Basically it boils down to this: 1. Do you normalize before parsing (using a standard function) or 2. do you try and use regex or something like it to handle the different formats while parsing. In my experience it's better to normalize since the regex solutions are easy to get wrong + you are replicating existing functionality.
TonyM about 12 years

At the moment, I'm thinking I'll use urlparse on the URL and the regex by @claesv on the hostname:port format.
claesv about 10 years

I'm assuming the down votes is because of this solution being overly complicated. I accept that, and agree with @ntziolis in saying that you should try to use standard functionality when possible.
James over 7 years

Standard urlparse wont work for string (not start with http(s) or //) so this solution seem helpful. Why downvote without explain.
Rodrigo Laguna about 6 years

I don't know why, but whn you run it as aaa = urlparse('www.acme.com:456') then aaa.hostname is None, do you know why?

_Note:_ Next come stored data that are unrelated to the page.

/-- The row loop of `GRD.START` (from row 0 of a new all-zero bitmap) and of `GRD.CONT` (from `GRD_ROW`): after `n` rows
without a failure and with every earlier sample 0, it ends Finished at row `H` or paused at a sample that reads 1; a row that
fails ends it in Error with ArithmeticStreamComplete (R304, R305, R307, R311, R317). A row (R36, R308, R310): with `TPGDON` it
takes one decision in `SLTP_CX[T]`, whose bit is XORed into `GRD_LTP`, and with the flag 1 it becomes a copy of the row above
(zeros for row 0); otherwise its pixels from left to right are 0 where skipped, and else the decision in their context. Every
decision comes after the completeness check, and a row ends in failure at the first that finds the decoder complete. -/
def Obligations.GrdRowLoop : Prop :=
  (∀ (s : State) (n : Nat) (r r' : Region),
    let e := grdEnv s s.skipSource
    let sample := pauseSample s.pause s.host.pauseFeed
    let runs : Instr → Nat → Region → Prop := fun i row0 start =>
      RegionStep.each (decodeRow e) row0 n start = .ok r → row0 + n ≤ e.h →
      (1 ≤ n → (∀ j, 1 ≤ j → j < n → sample j = false) →
        (row0 + n = e.h → exec i s = .next (s.afterRows r .finished e.h (n - 1)))
        ∧ (row0 + n < e.h → sample n = true → exec i s = .next (s.afterRows r .decoding (row0 + n) n)))
      ∧ ((∀ j, 1 ≤ j → j ≤ n → sample j = false) → row0 + n < e.h → decodeRow e (row0 + n) r = .error r' →
        exec i s = .next ((s.afterRows r' .error (row0 + n) n).takeFault .arithmeticStreamComplete (encode i)))
    (s.CanStart → runs .grdStart 0 ⟨s.coder, s.gbBank.entries, Bitmap.blank e.w e.h, false⟩)
    ∧ ∀ bm, s.CanContinue bm → runs .grdCont s.grd.row.toNat ⟨s.coder, s.gbBank.entries, bm, s.grd.ltp⟩)
  ∧ ∀ (s : State) (y n : Nat) (r : Region) (px : Nat → Region),
    let row := decodeRow (grdEnv s s.skipSource) y
    let dec : Nat → Region → Decision := fun i q => decodeBit s.span (readCtx q.entries i) q.coder
    let took : Nat → Region → Region := fun i q =>
      { q with coder := (dec i q).coder, entries := writeCtx q.entries i (dec i q).ctx }
    let cfg := s.gb.cfg
    let t : BitVec 2 := cfg.extractLsb' 0 2
    let tpgdon := cfg.getLsbD 2
    let offset : Word → Nat → Int := fun v k => (v.extractLsb' k 8).toInt
    let pixels : AtPixels := ⟨(offset s.gb.atLo 0, offset s.gb.atLo 8), (offset s.gb.atLo 16, offset s.gb.atLo 24),
      (offset s.gb.atHi 0, offset s.gb.atHi 8), (offset s.gb.atHi 16, offset s.gb.atHi 24)⟩
    let sltp := if t = 0 then 0x9B25 else if t = 1 then 0x0795 else if t = 2 then 0x00E5 else 0x0195
    let typ : Region := { took sltp r with ltp := r.ltp != (dec sltp r).bit }
    let cx : Nat → Nat := fun x => gbContext t pixels (px x).bm x y
    let skipped : Nat → Bool := fun x => cfg.getLsbD 3 && (s.bitmap (cfg.extractLsb' 16 8).toNat).any fun k => k.get x y
    s.gb.dst = (cfg.extractLsb' 8 8).toNat
    ∧ (tpgdon = true → r.coder.complete = true → row r = .error r)
    ∧ (tpgdon = true → r.coder.complete = false → typ.ltp = true →
      ∃ b : Bitmap, row r = .ok { typ with bm := b } ∧ b.w = r.bm.w ∧ b.h = r.bm.h
        ∧ ∀ x' y' : Int, b.get x' y' = if y' = y ∧ y < r.bm.h then r.bm.get x' (y - 1) else r.bm.get x' y')
    ∧ (tpgdon = false ∨ (r.coder.complete = false ∧ typ.ltp = false) → n ≤ s.gb.w.toNat →
      px 0 = (if tpgdon then typ else r) →
      (∀ x, x < n →
        (skipped x = true → px (x + 1) = { px x with bm := (px x).bm.set x y false })
        ∧ (skipped x = false → (px x).coder.complete = false
          ∧ px (x + 1) = { took (cx x) (px x) with bm := (px x).bm.set x y (dec (cx x) (px x)).bit })) →
      (n = s.gb.w.toNat → row r = .ok (px n))
      ∧ (n < s.gb.w.toNat → skipped n = false → (px n).coder.complete = true → row r = .error (px n)))


/-- After `GRD.START` has passed its checks the rows it has not decoded are all 0: those from `GRD_ROW` on while it is paused,
those after `GRD_ROW` when it failed (R317, R319). -/
def Obligations.GrdZeroBelow : Prop :=
  ∀ s t : State, s.CanStart → exec .grdStart s = .next t →
    ∃ bm, t.bitmap s.gb.dst = some bm ∧ bm.w = s.gb.w.toNat ∧ bm.h = s.gb.h.toNat
      ∧ ∀ x y : Int, (t.grd.st = .decoding ∧ t.grd.row.toNat ≤ y) ∨ t.grd.row.toNat < y → bm.get x y = false

/-- Row-resumability (R318): a generic-region decode that paused, continued without a further pause, ends in the state the same
decode reaches when it never pauses, but for the command word a fault records. It holds from every pause, so from every
sequence of pauses. -/
def Obligations.RowResumability : Prop :=
  ∀ (i : Instr) (s t u v : State), i = .grdStart ∨ i = .grdCont → s.core = .idle → exec i s = .next t → t.core = .idle →
    t.grd.st = .decoding → exec .grdCont t.quiet = .next u → exec i s.quiet = .next v →
    { u with faultCmd := 0 } = { v with faultCmd := 0 }

/-- The checks of the region commands in their order: BadState for the decoder's state, OperandRange, BadState for the slots,
ResourceLimitExceeded (R304, R305, R353, R394, R395). -/
def Obligations.RegionChecks : Prop :=
  ∀ s : State, s.core = .idle →
    let faults : Instr → FaultCode → Prop := fun i f => exec i s = .next (s.takeFault f (encode i))
    let gbBad := s.mq.valid = false ∨ s.gbBank.valid = false
    let gbRange := s.gb.w = 0 ∨ s.gb.h = 0 ∨ s.cfg.nbm ≤ s.gb.dst
      ∨ (s.gb.useSkip = true ∧ (s.cfg.nbm ≤ s.gb.skip ∨ s.gb.skip = s.gb.dst))
    let noSkip := s.gb.useSkip = true ∧ s.bitmap s.gb.skip = none
    let grBad := s.mq.valid = false ∨ s.grBank.valid = false
    let grRange := s.gr.w = 0 ∨ s.gr.h = 0 ∨ s.cfg.nbm ≤ s.gr.dst ∨ s.cfg.nbm ≤ s.gr.ref ∨ s.gr.ref = s.gr.dst
    let big : Nat → Nat → Prop := fun w h =>
      s.cfg.bmMaxW < w ∨ s.cfg.bmMaxH < h ∨ s.cfg.bmMaxBytes < 4 * ((w + 31) / 32) * h
    (s.grd.st = .decoding ∨ gbBad → faults .grdStart .badState)
    ∧ (s.grd.st ≠ .decoding → ¬ gbBad → gbRange → faults .grdStart .operandRange)
    ∧ (s.grd.st ≠ .decoding → ¬ gbBad → ¬ gbRange → noSkip → faults .grdStart .badState)
    ∧ (s.grd.st ≠ .decoding → ¬ gbBad → ¬ gbRange → ¬ noSkip → big s.gb.w.toNat s.gb.h.toNat →
      faults .grdStart .resourceLimitExceeded)
    ∧ (s.grd.st ≠ .decoding ∨ gbBad → faults .grdCont .badState)
    ∧ (s.bitmap s.gb.dst = none ∨ noSkip → faults .grdCont .badState)
    ∧ (∀ bm, s.bitmap s.gb.dst = some bm → bm.w ≠ s.gb.w.toNat ∨ bm.h ≠ s.gb.h.toNat → faults .grdCont .badState)
    ∧ (grBad → faults .grrDecode .badState)
    ∧ (¬ grBad → grRange → faults .grrDecode .operandRange)
    ∧ (¬ grBad → ¬ grRange → s.bitmap s.gr.ref = none → faults .grrDecode .badState)
    ∧ (¬ grBad → ¬ grRange → s.bitmap s.gr.ref ≠ none → big s.gr.w.toNat s.gr.h.toNat →
      faults .grrDecode .resourceLimitExceeded)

By the way, that's exactly what the question asks
ymbirtt over 5 years

@RodrigoLaguna Real late to the party here, but this sits as an unresolved question. There's a difference between urlparse('www.acme.com:456') and urlparse('http://www.acme.com:456'). From the docs, urlparse assumes an RFC1808-compliant URL, and won't recognise the network location correctly unless it's introduced with a // - docs.python.org/2/library/urlparse.html#urlparse.urlparse.
Anders Kaseorg over 5 years

This fails for URLs with literal IPv6 addresses like http://[2001:db8:85a3::8a2e:370:7334]:80/test.
user1156544 almost 5 years

In Python3 use: import urllib and urllib.parse.urlparse('http://....')
VoteCoffee about 3 years

Per @user1156544: In Python3 use: import urllib and urllib.parse.urlparse('http://....')